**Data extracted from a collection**
----------------------------------------

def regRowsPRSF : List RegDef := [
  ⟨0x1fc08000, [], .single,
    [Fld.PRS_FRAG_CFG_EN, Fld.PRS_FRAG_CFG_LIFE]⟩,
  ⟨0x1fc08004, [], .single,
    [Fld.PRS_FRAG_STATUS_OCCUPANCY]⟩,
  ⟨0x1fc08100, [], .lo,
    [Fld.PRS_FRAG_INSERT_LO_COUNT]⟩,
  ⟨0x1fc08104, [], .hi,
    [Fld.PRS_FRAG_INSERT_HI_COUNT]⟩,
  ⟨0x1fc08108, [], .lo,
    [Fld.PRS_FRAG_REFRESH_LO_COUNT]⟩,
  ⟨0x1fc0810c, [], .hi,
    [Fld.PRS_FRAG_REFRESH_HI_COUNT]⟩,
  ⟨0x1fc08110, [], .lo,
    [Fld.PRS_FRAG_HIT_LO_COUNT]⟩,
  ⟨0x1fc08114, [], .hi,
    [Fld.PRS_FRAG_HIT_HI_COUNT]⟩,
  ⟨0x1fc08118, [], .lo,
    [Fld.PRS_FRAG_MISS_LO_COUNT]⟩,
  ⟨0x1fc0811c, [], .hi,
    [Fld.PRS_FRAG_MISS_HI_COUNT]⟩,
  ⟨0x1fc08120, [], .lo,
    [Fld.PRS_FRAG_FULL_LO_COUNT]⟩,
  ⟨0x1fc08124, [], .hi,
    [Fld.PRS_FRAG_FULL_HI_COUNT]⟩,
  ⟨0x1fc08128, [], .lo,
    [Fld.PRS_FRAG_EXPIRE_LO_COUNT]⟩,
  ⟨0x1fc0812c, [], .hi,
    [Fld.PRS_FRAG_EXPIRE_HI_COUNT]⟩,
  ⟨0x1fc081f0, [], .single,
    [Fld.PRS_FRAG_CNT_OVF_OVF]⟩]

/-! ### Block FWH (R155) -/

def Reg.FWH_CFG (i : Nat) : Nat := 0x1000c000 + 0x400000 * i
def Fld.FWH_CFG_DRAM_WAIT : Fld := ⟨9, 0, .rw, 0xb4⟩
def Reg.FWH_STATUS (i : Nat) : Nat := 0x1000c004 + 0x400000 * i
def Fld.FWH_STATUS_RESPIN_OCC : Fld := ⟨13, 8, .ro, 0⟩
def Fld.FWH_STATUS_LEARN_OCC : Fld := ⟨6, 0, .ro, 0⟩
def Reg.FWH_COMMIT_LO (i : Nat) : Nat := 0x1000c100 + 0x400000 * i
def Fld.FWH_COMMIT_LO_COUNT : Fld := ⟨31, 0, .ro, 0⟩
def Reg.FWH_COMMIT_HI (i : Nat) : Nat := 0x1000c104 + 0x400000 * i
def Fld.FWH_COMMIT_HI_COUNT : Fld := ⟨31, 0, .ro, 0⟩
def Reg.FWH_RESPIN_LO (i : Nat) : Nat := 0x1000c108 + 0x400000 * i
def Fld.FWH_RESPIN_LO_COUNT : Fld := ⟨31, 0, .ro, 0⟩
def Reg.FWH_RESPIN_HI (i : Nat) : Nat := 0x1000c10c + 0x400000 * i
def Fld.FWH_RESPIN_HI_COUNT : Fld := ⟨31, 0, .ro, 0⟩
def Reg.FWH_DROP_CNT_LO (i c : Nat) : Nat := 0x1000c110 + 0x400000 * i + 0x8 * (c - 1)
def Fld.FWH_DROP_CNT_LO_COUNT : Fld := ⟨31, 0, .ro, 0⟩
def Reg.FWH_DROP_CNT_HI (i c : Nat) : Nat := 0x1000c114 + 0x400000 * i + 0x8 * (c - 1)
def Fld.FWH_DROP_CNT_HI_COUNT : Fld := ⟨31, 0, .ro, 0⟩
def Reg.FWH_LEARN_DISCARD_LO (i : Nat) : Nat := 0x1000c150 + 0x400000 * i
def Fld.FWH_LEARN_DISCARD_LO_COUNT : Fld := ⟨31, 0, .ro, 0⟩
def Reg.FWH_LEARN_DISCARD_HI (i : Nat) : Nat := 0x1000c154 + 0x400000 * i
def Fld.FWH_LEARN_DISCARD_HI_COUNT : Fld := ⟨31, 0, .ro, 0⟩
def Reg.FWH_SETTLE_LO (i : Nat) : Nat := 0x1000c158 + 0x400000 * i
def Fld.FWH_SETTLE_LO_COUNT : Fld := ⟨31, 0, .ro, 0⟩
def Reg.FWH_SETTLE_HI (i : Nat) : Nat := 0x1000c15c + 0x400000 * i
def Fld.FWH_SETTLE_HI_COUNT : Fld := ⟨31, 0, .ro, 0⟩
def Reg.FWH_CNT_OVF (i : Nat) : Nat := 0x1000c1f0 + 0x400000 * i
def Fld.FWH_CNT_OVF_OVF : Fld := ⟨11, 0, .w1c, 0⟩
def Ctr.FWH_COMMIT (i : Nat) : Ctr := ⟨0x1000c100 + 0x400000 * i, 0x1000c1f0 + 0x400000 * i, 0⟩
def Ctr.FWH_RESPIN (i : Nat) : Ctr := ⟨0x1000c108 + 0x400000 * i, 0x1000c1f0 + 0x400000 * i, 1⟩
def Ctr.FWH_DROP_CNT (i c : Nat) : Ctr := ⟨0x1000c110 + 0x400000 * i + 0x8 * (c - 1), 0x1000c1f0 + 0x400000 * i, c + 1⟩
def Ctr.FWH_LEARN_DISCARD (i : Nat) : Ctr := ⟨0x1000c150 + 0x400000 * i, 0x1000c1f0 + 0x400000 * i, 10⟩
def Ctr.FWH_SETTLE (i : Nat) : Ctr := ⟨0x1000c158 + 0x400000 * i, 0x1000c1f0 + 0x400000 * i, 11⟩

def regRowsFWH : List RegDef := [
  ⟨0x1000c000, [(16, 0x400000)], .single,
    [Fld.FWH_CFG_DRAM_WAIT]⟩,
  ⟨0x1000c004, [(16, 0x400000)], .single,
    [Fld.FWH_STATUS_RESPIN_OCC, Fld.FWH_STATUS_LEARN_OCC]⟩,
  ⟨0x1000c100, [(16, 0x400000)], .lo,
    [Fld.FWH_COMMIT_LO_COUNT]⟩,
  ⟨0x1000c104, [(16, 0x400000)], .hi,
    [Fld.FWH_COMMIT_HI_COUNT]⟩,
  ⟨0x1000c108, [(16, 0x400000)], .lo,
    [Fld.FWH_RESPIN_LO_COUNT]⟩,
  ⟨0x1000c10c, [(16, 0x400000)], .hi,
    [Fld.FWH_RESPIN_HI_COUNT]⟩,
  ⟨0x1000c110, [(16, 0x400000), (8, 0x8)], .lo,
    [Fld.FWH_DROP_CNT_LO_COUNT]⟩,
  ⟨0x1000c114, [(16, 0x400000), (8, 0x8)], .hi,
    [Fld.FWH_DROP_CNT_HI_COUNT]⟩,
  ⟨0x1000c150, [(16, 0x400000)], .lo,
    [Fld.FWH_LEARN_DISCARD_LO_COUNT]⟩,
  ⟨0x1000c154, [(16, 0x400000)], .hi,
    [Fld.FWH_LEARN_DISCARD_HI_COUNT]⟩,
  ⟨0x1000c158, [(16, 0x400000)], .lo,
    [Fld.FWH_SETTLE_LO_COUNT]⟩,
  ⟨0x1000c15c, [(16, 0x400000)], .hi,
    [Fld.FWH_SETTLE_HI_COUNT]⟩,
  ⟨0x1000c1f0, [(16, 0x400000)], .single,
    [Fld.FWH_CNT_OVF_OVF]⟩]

----------------------------------------

**Exercise goal**
Starting at the first line of the data above, please restate word for word every line up to and including the one that holds "def Fld.FWH_STATUS_LEARN_OCC : Fld", and add nothing else.

**Exercise solution**
def regRowsPRSF : List RegDef := [
  ⟨0x1fc08000, [], .single,
    [Fld.PRS_FRAG_CFG_EN, Fld.PRS_FRAG_CFG_LIFE]⟩,
  ⟨0x1fc08004, [], .single,
    [Fld.PRS_FRAG_STATUS_OCCUPANCY]⟩,
  ⟨0x1fc08100, [], .lo,
    [Fld.PRS_FRAG_INSERT_LO_COUNT]⟩,
  ⟨0x1fc08104, [], .hi,
    [Fld.PRS_FRAG_INSERT_HI_COUNT]⟩,
  ⟨0x1fc08108, [], .lo,
    [Fld.PRS_FRAG_REFRESH_LO_COUNT]⟩,
  ⟨0x1fc0810c, [], .hi,
    [Fld.PRS_FRAG_REFRESH_HI_COUNT]⟩,
  ⟨0x1fc08110, [], .lo,
    [Fld.PRS_FRAG_HIT_LO_COUNT]⟩,
  ⟨0x1fc08114, [], .hi,
    [Fld.PRS_FRAG_HIT_HI_COUNT]⟩,
  ⟨0x1fc08118, [], .lo,
    [Fld.PRS_FRAG_MISS_LO_COUNT]⟩,
  ⟨0x1fc0811c, [], .hi,
    [Fld.PRS_FRAG_MISS_HI_COUNT]⟩,
  ⟨0x1fc08120, [], .lo,
    [Fld.PRS_FRAG_FULL_LO_COUNT]⟩,
  ⟨0x1fc08124, [], .hi,
    [Fld.PRS_FRAG_FULL_HI_COUNT]⟩,
  ⟨0x1fc08128, [], .lo,
    [Fld.PRS_FRAG_EXPIRE_LO_COUNT]⟩,
  ⟨0x1fc0812c, [], .hi,
    [Fld.PRS_FRAG_EXPIRE_HI_COUNT]⟩,
  ⟨0x1fc081f0, [], .single,
    [Fld.PRS_FRAG_CNT_OVF_OVF]⟩]

/-! ### Block FWH (R155) -/

def Reg.FWH_CFG (i : Nat) : Nat := 0x1000c000 + 0x400000 * i
def Fld.FWH_CFG_DRAM_WAIT : Fld := ⟨9, 0, .rw, 0xb4⟩
def Reg.FWH_STATUS (i : Nat) : Nat := 0x1000c004 + 0x400000 * i
def Fld.FWH_STATUS_RESPIN_OCC : Fld := ⟨13, 8, .ro, 0⟩
def Fld.FWH_STATUS_LEARN_OCC : Fld := ⟨6, 0, .ro, 0⟩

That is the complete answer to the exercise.